Saved entries:

-- ==== Sys2Proof/Config.lean ====
section
/-! DEFINITION. What an implementation fixes (spec/00_scope.md R7) and the oracle's free draws (R5).

Every parameter of R7's table is a field of `Params`, those whose value the source gives as well as those it leaves open, so
that a statement about every state holds for every choice of them; `ADDR_MASK` and `ETHERTYPE_LEN`, which the table derives,
are functions of them, and what INIT sets is in `Cfg`. `Params.profileT` is the spec's own test profile T. Marks:
DESIGN CHOICE, notes/assumptions/1.md (where the parameters live) and 4.md (the draws); DEDUCED, 22.md (the source's values
as parameters). -/

namespace Sys2Proof

/-! ## Parameters (R7) -/

/-- `MDIO_LAYOUT`: the lowest bit of each field of the MDIO control word (R76, decision D12).
The widths are TRDONE 1, reserved 1, ST 2, OP 2, PRTAD 5, DEVAD 5, DATA 16. -/
structure MdioLayout where
  trdone : Nat
  rsvd   : Nat
  st     : Nat
  op     : Nat
  prtad  : Nat
  devad  : Nat
  data   : Nat
deriving DecidableEq, Repr

/-- A register address for each of two ports, or of two MDIO slots (R7: `[p]`, `[0]`, `[1]`). -/
structure PerPort where
  at0 : Nat
  at1 : Nat
deriving DecidableEq, Repr

/-- One fixed register write of the TX FIFO flush (R7: `FLUSH[i]`, an (address, value) pair). -/
structure FlushWrite where
  addr  : Nat
  value : W32
deriving DecidableEq, Repr

/-- The parameters of rule R7. A machine state carries them (`State.params`) and no step writes them. The rules write the
value of a parameter the source fixes as a literal; each stands for the field (U6 of spec/93_implementation_defined.md). -/
structure Params where
  /-- `CMD_HDR_BYTES`; decision D4 fixes 2 and keeps it a parameter. -/
  cmdHdrBytes  : Nat
  /-- `ADDR_WIDTH`: valid bits of a register address. -/
  addrWidth    : Nat
  /-- `CD_BIT`: header bit of the control-frame marker. -/
  cdBit        : Nat
  /-- `CD_VAL`: value of the marker in every command frame. -/
  cdVal        : Bool
  /-- `RW_BIT`: header bit of the direction. -/
  rwBit        : Nat
  /-- `RW_WRITE`: value of `RW_BIT` for a write. -/
  rwWrite      : Bool
  /-- `CRC_INIT`: initial CRC-8 register value. -/
  crcInit      : Byte
  /-- `TA_TX`: byte sent during the turnaround and all read data bytes. -/
  taTx         : Byte
  /-- `MDIOACC[0]`, `MDIOACC[1]`. -/
  mdioAcc      : PerPort
  /-- `MDIO_LAYOUT`. -/
  mdioLayout   : MdioLayout
  /-- `MDIO_MAX_POLLS`: maximum completion polls per MDIO phase. -/
  mdioMaxPolls : Nat
  /-- `TX_SPACE_ADDR`. -/
  txSpaceAddr  : Nat
  /-- `TX_FSIZE_ADDR[p]`. -/
  txFsizeAddr  : PerPort
  /-- `TX_DATA_ADDR[p]`. -/
  txDataAddr   : PerPort
  /-- `RX_FSIZE_ADDR[p]`. -/
  rxFsizeAddr  : PerPort
  /-- `RX_DATA_ADDR[p]`. -/
  rxDataAddr   : PerPort
  /-- `STATUS_ADDR`. -/
  statusAddr   : Nat
  /-- `FIFO_ERR_BIT`: bit of the status register that means FIFO error. -/
  fifoErrBit   : Nat
  /-- `FLUSH[0]`. -/
  flush0       : FlushWrite
  /-- `FLUSH[1]`. -/
  flush1       : FlushWrite
  /-- `BUF_LEN`: bytes of each scratch buffer, the largest bus transfer. -/
  bufLen       : Nat
  /-- `REG_BYTES`: bytes of a register value; the source gives 4. -/
  regBytes     : Nat
  /-- `FIFO_HDR_LEN`: bytes of the FIFO frame's port selector; the source gives 2. -/
  fifoHdrLen   : Nat
  /-- `ETH_HDR_LEN`: Ethernet header bytes; the source gives 14. -/
  ethHdrLen    : Nat
  /-- `FCS_LEN`: Ethernet frame check sequence bytes, counted and never sent (R4 (d)); the source gives 4. -/
  fcsLen       : Nat
  /-- `ETH_MIN`: Ethernet minimum frame bytes; the source gives 64. -/
  ethMin       : Nat
  /-- `FIFO_ALIGN`: FIFO transfer alignment in bytes; the source gives 4. -/
  fifoAlign    : Nat
  /-- `MAC_LEN`: MAC address bytes; the source gives 6. -/
  macLen       : Nat
deriving DecidableEq, Repr

/-- `ETHERTYPE_LEN`: the Ethernet header without its two addresses (R7: derived, 14 - 6 - 6). -/
def Params.ethertypeLen (p : Params) : Nat := p.ethHdrLen - p.macLen - p.macLen

/-- The parameters that R7 marks "source" have the values the source gives them. -/
abbrev Params.sourceValues (p : Params) : Prop :=
  p.regBytes = 4 ∧ p.fifoHdrLen = 2 ∧ p.ethHdrLen = 14 ∧ p.fcsLen = 4 ∧ p.ethMin = 64 ∧ p.fifoAlign = 4 ∧ p.macLen = 6

/-- The bits a field at `lo` of width `w` occupies, as a list of bit numbers. -/
def fieldBits (lo w : Nat) : List Nat := (List.range w).map (lo + ·)

/-- Every bit number the seven fields of a layout occupy. -/
def MdioLayout.bits (l : MdioLayout) : List Nat :=
  fieldBits l.trdone 1 ++ fieldBits l.rsvd 1 ++ fieldBits l.st 2 ++ fieldBits l.op 2
    ++ fieldBits l.prtad 5 ++ fieldBits l.devad 5 ++ fieldBits l.data 16

/-- R7: the fields of `MDIO_LAYOUT` lie in bits [31:0] and do not overlap. -/
abbrev MdioLayout.wf (l : MdioLayout) : Prop :=
  (∀ b ∈ l.bits, b < 32) ∧ l.bits.Nodup

/-- The well-formedness constraints that rule R7 puts on the parameters, which the machine checks (`State.create`, `step`).
The last two are what the alignment of R9 and the derived row of R7 need: `a >= 1` in `align_up`, and an ethertype that fits
the Ethernet header (DEDUCED, notes/assumptions/18.md). -/
abbrev Params.wf (p : Params) : Prop :=
  1 ≤ p.addrWidth
    ∧ p.cdBit ≠ p.rwBit
    ∧ (p.addrWidth ≤ p.cdBit ∧ p.cdBit + 1 ≤ 8 * p.cmdHdrBytes)
    ∧ (p.addrWidth ≤ p.rwBit ∧ p.rwBit + 1 ≤ 8 * p.cmdHdrBytes)
    ∧ 1 ≤ p.mdioMaxPolls
    ∧ p.cmdHdrBytes + p.regBytes + 1 ≤ p.bufLen
    ∧ p.cmdHdrBytes + Machine.alignUp (p.fifoHdrLen + 1 + p.ethMin - p.fcsLen) p.fifoAlign ≤ p.bufLen
    ∧ p.mdioLayout.wf
    ∧ 1 ≤ p.fifoAlign
    ∧ p.macLen + p.macLen ≤ p.ethHdrLen

/-- The control word layout of rule R76. -/
def MdioLayout.r76 : MdioLayout :=
  { trdone := 31, rsvd := 30, st := 28, op := 26, prtad := 21, devad := 16, data := 0 }

/-- The spec's test profile T (R7, column T; decision D3). It is no claim about any chip. -/
def Params.profileT : Params :=
  { cmdHdrBytes  := 2
    addrWidth    := 13
    cdBit        := 15
    cdVal        := true
    rwBit        := 13
    rwWrite      := true
    crcInit      := 0x00
    taTx         := 0x00
    mdioAcc      := ⟨0x20, 0x21⟩
    mdioLayout   := MdioLayout.r76
    mdioMaxPolls := 4
    txSpaceAddr  := 0x32
    txFsizeAddr  := ⟨0x30, 0x30⟩
    txDataAddr   := ⟨0x31, 0x31⟩
    rxFsizeAddr  := ⟨0x90, 0xC0⟩
    rxDataAddr   := ⟨0x91, 0xC1⟩
    statusAddr   := 0x08
    fifoErrBit   := 1
    flush0       := ⟨0x36, 0x00000002⟩
    flush1       := ⟨0x36, 0x00000000⟩
    bufLen       := 1536
    regBytes     := 4
    fifoHdrLen   := 2
    ethHdrLen    := 14
    fcsLen       := 4
    ethMin       := 64
    fifoAlign    := 4
    macLen       := 6 }

/-! ## Free values: the oracle's draws (R5)

A bus transaction is answered by an oracle whose answer is a free input. Where the environment's script in
`State.events` does not spell an answer out, these constants stand for it: they have no body, so nothing can be proved
of their values. The first argument is the number of the transaction in the history (R30), so every transaction has a
draw of its own. -/

/-- Whether draw `k` is a bus error, and then which error value of the primitive (R5, R28). -/
opaque Config.drawError (k : Nat) : Option Nat

/-- Byte `i` of the string that draw `k` returns (R5). -/
opaque Config.drawByte (k i : Nat) : Byte

end Sys2Proof
end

- _What to produce_
Beginning at the line with "layout occupy. -/" and stopping after the line with "The well-formedness constraints", please write out every line of the data above exactly and nothing else.

- _Result_
/-- Every bit number the seven fields of a layout occupy. -/
def MdioLayout.bits (l : MdioLayout) : List Nat :=
  fieldBits l.trdone 1 ++ fieldBits l.rsvd 1 ++ fieldBits l.st 2 ++ fieldBits l.op 2
    ++ fieldBits l.prtad 5 ++ fieldBits l.devad 5 ++ fieldBits l.data 16

/-- R7: the fields of `MDIO_LAYOUT` lie in bits [31:0] and do not overlap. -/
abbrev MdioLayout.wf (l : MdioLayout) : Prop :=
  (∀ b ∈ l.bits, b < 32) ∧ l.bits.Nodup

/-- The well-formedness constraints that rule R7 puts on the parameters, which the machine checks (`State.create`, `step`).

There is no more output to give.